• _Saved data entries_
☆ ☆ ☆ ☆

/-- `c` joins an ordered list, after those it does not come before. -/
def Crumb.join (c : Crumb) : List Crumb → List Crumb
  | [] => [c]
  | x :: xs => if c.before x then c :: x :: xs else x :: c.join xs

/-- The request for `c` finds the queue full: it is lost, and a FAULT_RAISE leaves the HOLD_MS count of its source as it was in `s` (R357). -/
def State.dropRequest (s t : State) (c : Crumb) : State :=
  if c.type = 1 then
    { t.loseCrumb with crumb := { t.loseCrumb.crumb with
        raisedAt := put 0 t.crumb.raisedAt c.source (look 0 s.crumb.raisedAt c.source) } }
  else t.loseCrumb

/-- All that `k` does falls in one cycle: the crumbs it requests are queued in R357's order, as far as there is room. -/
def State.oneCycle (s : State) (k : State → State) : State :=
  let t := k { s with crumb := { s.crumb with queue := [] } }
  let asked := t.crumb.queue.foldl (fun l c => c.join l) []
  let room := 32 - s.crumb.queue.length
  (asked.drop room).foldl s.dropRequest { t with crumb := { t.crumb with queue := s.crumb.queue ++ asked.take room } }

/-- The device sends a message of its own kind (OutFrame). -/
def State.say (s : State) (kind : Nat) (payload : List Nat) : State := { s with frames := s.frames ++ [⟨kind, payload⟩] }

/-- Firmware of cores 0–3 runs: CORE is in Run and an image has been started or resumed; in service hold none is. -/
def State.firmware (s : State) : Bool := s.inRun 1 && !s.boot.due && decide (s.rd F.BOOT_STAT_SOURCE ≠ 2)

/-! ### Interrupts (R25, E09) -/

/-- An MSI-X message of vector `v`: sent over PCIe, or held pending by its mask or the function mask; vector 31 heeds only the function mask,
under which it is held and sent later like the others (R25, R427; log 152). -/
def State.msi (s : State) (v : Nat) : State :=
  if ¬ (s.inRun 17 && decide (s.host.sel = 0)) then s
  else if s.host.functionMask || (decide (v ≠ 31) && decide (look 1 s.host.msixMasked v = 1)) then
    { s with host := { s.host with msixPending := put 0 s.host.msixPending v 1 } }
  else { s with host := { s.host with msiSent := put 0 s.host.msiSent v (look 0 s.host.msiSent v + 1) } }

/-- An interrupt source of PCIE_SRCMAPs signals its vector; sources 39–47 never do. -/
def State.signal (s : State) (src : Nat) : State :=
  if src < 39 ∧ s.on (F.PCIE_SRCMAP_EN src) then s.msi (s.rd (F.PCIE_SRCMAP_VEC src)) else s

/-- An event bit is set and its register's interrupt source signals (log 14): MILL, KYO, CAPTRG, PRF, PWR and RTC events. -/
def State.event (s : State) (f : Fld) : State :=
  let s := s.wr f 1
  if f.addr = Reg.MILL_EVT then s.signal 33
  else if f.addr = Reg.KYO_EVT then s.signal 34
  else if f.addr = Reg.CAPTRG_EVT then s.signal 35
  else if f.addr = Reg.PRF_EVT then s.signal 36
  else if f.addr = Reg.PWR_EVT then s.signal 37
  else if f.addr = Reg.RTC_EVT then s.signal 38
  else s

/-! ### Safe state and fault sources (R347–R354) -/

/-- Has HOLD_S passed since the last class A rise (R353)? -/
def State.holdOver (s : State) : Bool :=
  decide (max 1 (s.rd F.OCQ_SAFE_CFG_HOLD_S) * Config.xtalHz ≤ s.ticks - s.safety.lastRise)

/-- OCQ_STAT as it reads: HOLD falls once the hold time has passed. -/
def State.ocqStat (s : State) : Word :=
  if s.holdOver then withBits (s.reg Reg.OCQ_STAT) 3 1 0 else s.reg Reg.OCQ_STAT

/-- The words of a SAFE_ENTER or SAFE_EXIT crumb. -/
def State.safeWords (s : State) : List Word :=
  s.ocqStat :: (List.range 6).map fun i => s.reg (Reg.FLT_STAT i)

/-- The balls that carry output TPn by their PAD function (R395): MFB16+n by function 0, MFB32–47 by function 3. -/
def State.ballsOf (s : State) (n : Nat) : List Nat :=
  (if s.rd (F.PAD_FUNC_FUNC (16 + n)) = 0 then [16 + n] else []) ++
  ((List.range 16).map (· + 32)).filter fun b => decide (s.rd (F.PAD_FUNC_FUNC b) = 3 ∧ (b - 32) % 4 = n)

/-- Does ball MFBb read the input of its function `f`: is that function selected, and its input buffer enabled (R395; log 144)? -/
def State.inputOn (s : State) (b f : Nat) : Bool := decide (s.rd (F.PAD_FUNC_FUNC b) = f) && s.on (F.PAD_FUNC_IN_EN b)

/-- Ocquel takes or returns the pulse outputs and the balls that carry them, with one crumb per output (R50). -/
def State.preempt (s : State) (take : Bool) : State :=
  let held := (List.range 4).flatMap fun n => (0x6000 + n) :: (s.ballsOf n).map (0x1000 + ·)
  let p := if take then held.foldl (fun p r => put 0 p r 1) s.claims.preempted else []
  let s := { s with claims := { s.claims with preempted := p } }
  (List.range 4).foldl (fun s n => s.addCrumb 0x07 0xFF 5 [BitVec.ofNat 32 (0x6000 + n), if take then 2 else 3]) s

/-- Every pulse output goes inactive at once, cutting any active phase (R352, R285). -/
def State.cutPulses (s : State) : State :=
  (List.range 4).foldl (fun s n =>
    let p := look {} s.time.pulses n
    { s.wr (F.TP_STAT_ACTIVE n) 0 with
      time := { s.time with pulses := put {} s.time.pulses n { p with active := false, expect := false } } }) s

/-- A SAFE_ENTER crumb of this moment, of the owner that caused it (R352, R31). -/
def State.safeCrumb (s : State) (owner : Nat := 0) : State := s.addCrumb 0x03 0xFF owner s.safeWords

/-- Safe state is entered, or a class A rise restarts its hold time (R352, R353, R359). -/
def State.enterSafe (s : State) (cause : Nat) (owner : Nat := 0) : State :=
  let s := { s with safety := { s.safety with lastRise := s.ticks } }
  let s := s.wr F.OCQ_STAT_HOLD 1
  if s.on F.OCQ_STAT_SAFE then s
  else
    let s := ((s.wr F.OCQ_STAT_SAFE 1).wr F.OCQ_STAT_CAUSE cause).sat F.OCQ_STAT_ENTRIES
    ((s.safeCrumb owner).preempt true).cutPulses

/-- Safe state ends: the outputs go back to their owners, with a SAFE_EXIT crumb (R353). -/
def State.exitSafe (s : State) (owner : Nat := 0) : State :=
  let s := (s.wr F.OCQ_STAT_SAFE 0).wr F.OCQ_STAT_HOLD 0
  (s.addCrumb 0x04 0xFF owner s.safeWords).preempt false

/-- The action class of a source (R349). -/
def State.fltClass (s : State) (src : Nat) : Nat := bits (s.reg (Reg.FLT_CLASS (src / 16))) (2 * (src % 16)) 2

/-- One bit of a register: source or channel numbers spread over words of 32. -/
def bitFld (a n : Nat) : Fld := ⟨a + 4 * (n / 32), n % 32, 1⟩

/-- A FAULT_RAISE crumb of the owner that caused the rise (R31), unless the source rose within CRUMB_CFG.HOLD_MS of its last accepted one (R357). -/
def State.raiseCrumb (s : State) (src : Nat) (d2 d3 : Word) (owner : Nat) : State :=
  let last := look 0 s.crumb.raisedAt src
  if last ≠ 0 ∧ (s.ticks + 1 - last) * 1000 < s.rd F.CRUMB_CFG_HOLD_MS * Config.xtalHz then s
  else
    let cls := BitVec.ofNat 32 (s.fltClass src)
    let cnt := BitVec.ofNat 32 (look 0 s.safety.count src)
    let room := s.crumbRoom
    let s := s.addCrumb 0x01 src owner [cls, cnt, d2, d3]
    if room then { s with crumb := { s.crumb with raisedAt := put 0 s.crumb.raisedAt src (s.ticks + 1) } } else s

/-- FLT sees a source rise: level, latch, count, crumb, FLT_FIRST and the alarm, as its class says (R347, R349). -/
def State.fltNote (s : State) (src : Nat) (d2 d3 : Word) (owner : Nat) : State :=
  let s := (s.wr (bitFld (Reg.FLT_STAT 0) src) 1).wr (bitFld (Reg.FLT_LATCH 0) src) 1
  let s := { s with safety := { s.safety with count := put 0 s.safety.count src (min 0xFFFF (look 0 s.safety.count src + 1)) } }
  let cls := s.fltClass src
  if cls = 3 then s
  else
    let s := s.raiseCrumb src d2 d3 owner
    if cls = 2 then s
    else
      let s := if s.on F.FLT_FIRST_VALID then s
        else ((s.wr F.FLT_FIRST_VALID 1).wr F.FLT_FIRST_SRC src).wr F.FLT_FIRST_CLASS cls
      { s.signal 8 with safety := { (s.signal 8).safety with coreAlarm := true } }

/-- A class A rise enters safe state (R352). -/
def State.fltAct (s : State) (src owner : Nat) : State := if s.fltClass src = 0 then s.enterSafe src owner else s

/-- FLT sees a source rise, with the action of its class (R347, R349). -/
def State.fltRise (s : State) (src : Nat) (d2 d3 : Word) (owner : Nat) : State := (s.fltNote src d2 d3 owner).fltAct src owner

/-- A source that rises while the self-test tests it is tested again once it has fallen (R359). -/
def State.spoilTest (s : State) (src : Nat) : State :=
  if s.on F.OCQ_STEST_STAT_BUSY ∧ s.safety.testing = some src ∧ src ∉ s.safety.retest then
    { s with safety := { s.safety with retest := src :: s.safety.retest } }
  else s

/-- A unit raises its source; FLT acts on a rise while OCQ is in Run and samples the level later otherwise. `d2` and `d3`
are the detail words of the crumb (log 13), `owner` the engine that caused the rise (R31), 0 where none did. -/
def State.raise (s : State) (src : Nat) (d2 : Word := 0) (d3 : Word := 0) (owner : Nat := 0) : State :=
  if look 0 s.safety.level src = 1 then s
  else
    let s := { s with safety := { s.safety with level := put 0 s.safety.level src 1, detail := put (0, 0) s.safety.detail src (d2, d3) } }
    if s.inRun 2 then (s.spoilTest src).fltRise src d2 d3 owner else s

/-- A unit lowers its source: the level falls, with a FAULT_CLEAR crumb for classes A, B and C, which repeats the detail of its rise (log 13). -/
def State.lower (s : State) (src : Nat) (owner : Nat := 0) : State :=
  if look 0 s.safety.level src = 0 then s
  else
    let (d2, d3) := look (0, 0) s.safety.detail src
    let s := { s with safety := { s.safety with level := put 0 s.safety.level src 0, detail := put (0, 0) s.safety.detail src (0, 0) } }
    if ¬ s.inRun 2 then s
    else
      let s := s.wr (bitFld (Reg.FLT_STAT 0) src) 0
      if s.fltClass src = 3 then s
      else s.addCrumb 0x02 src owner [BitVec.ofNat 32 (s.fltClass src), BitVec.ofNat 32 (look 0 s.safety.count src), d2, d3]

☆ ☆ ☆ ☆

• _Your goal_
For the lines above, output exactly those from the line containing "x :: c.join xs" through the line containing "is room. -/", and skip the others.

• _Answer below_
  | x :: xs => if c.before x then c :: x :: xs else x :: c.join xs

/-- The request for `c` finds the queue full: it is lost, and a FAULT_RAISE leaves the HOLD_MS count of its source as it was in `s` (R357). -/
def State.dropRequest (s t : State) (c : Crumb) : State :=
  if c.type = 1 then
    { t.loseCrumb with crumb := { t.loseCrumb.crumb with
        raisedAt := put 0 t.crumb.raisedAt c.source (look 0 s.crumb.raisedAt c.source) } }
  else t.loseCrumb

/-- All that `k` does falls in one cycle: the crumbs it requests are queued in R357's order, as far as there is room. -/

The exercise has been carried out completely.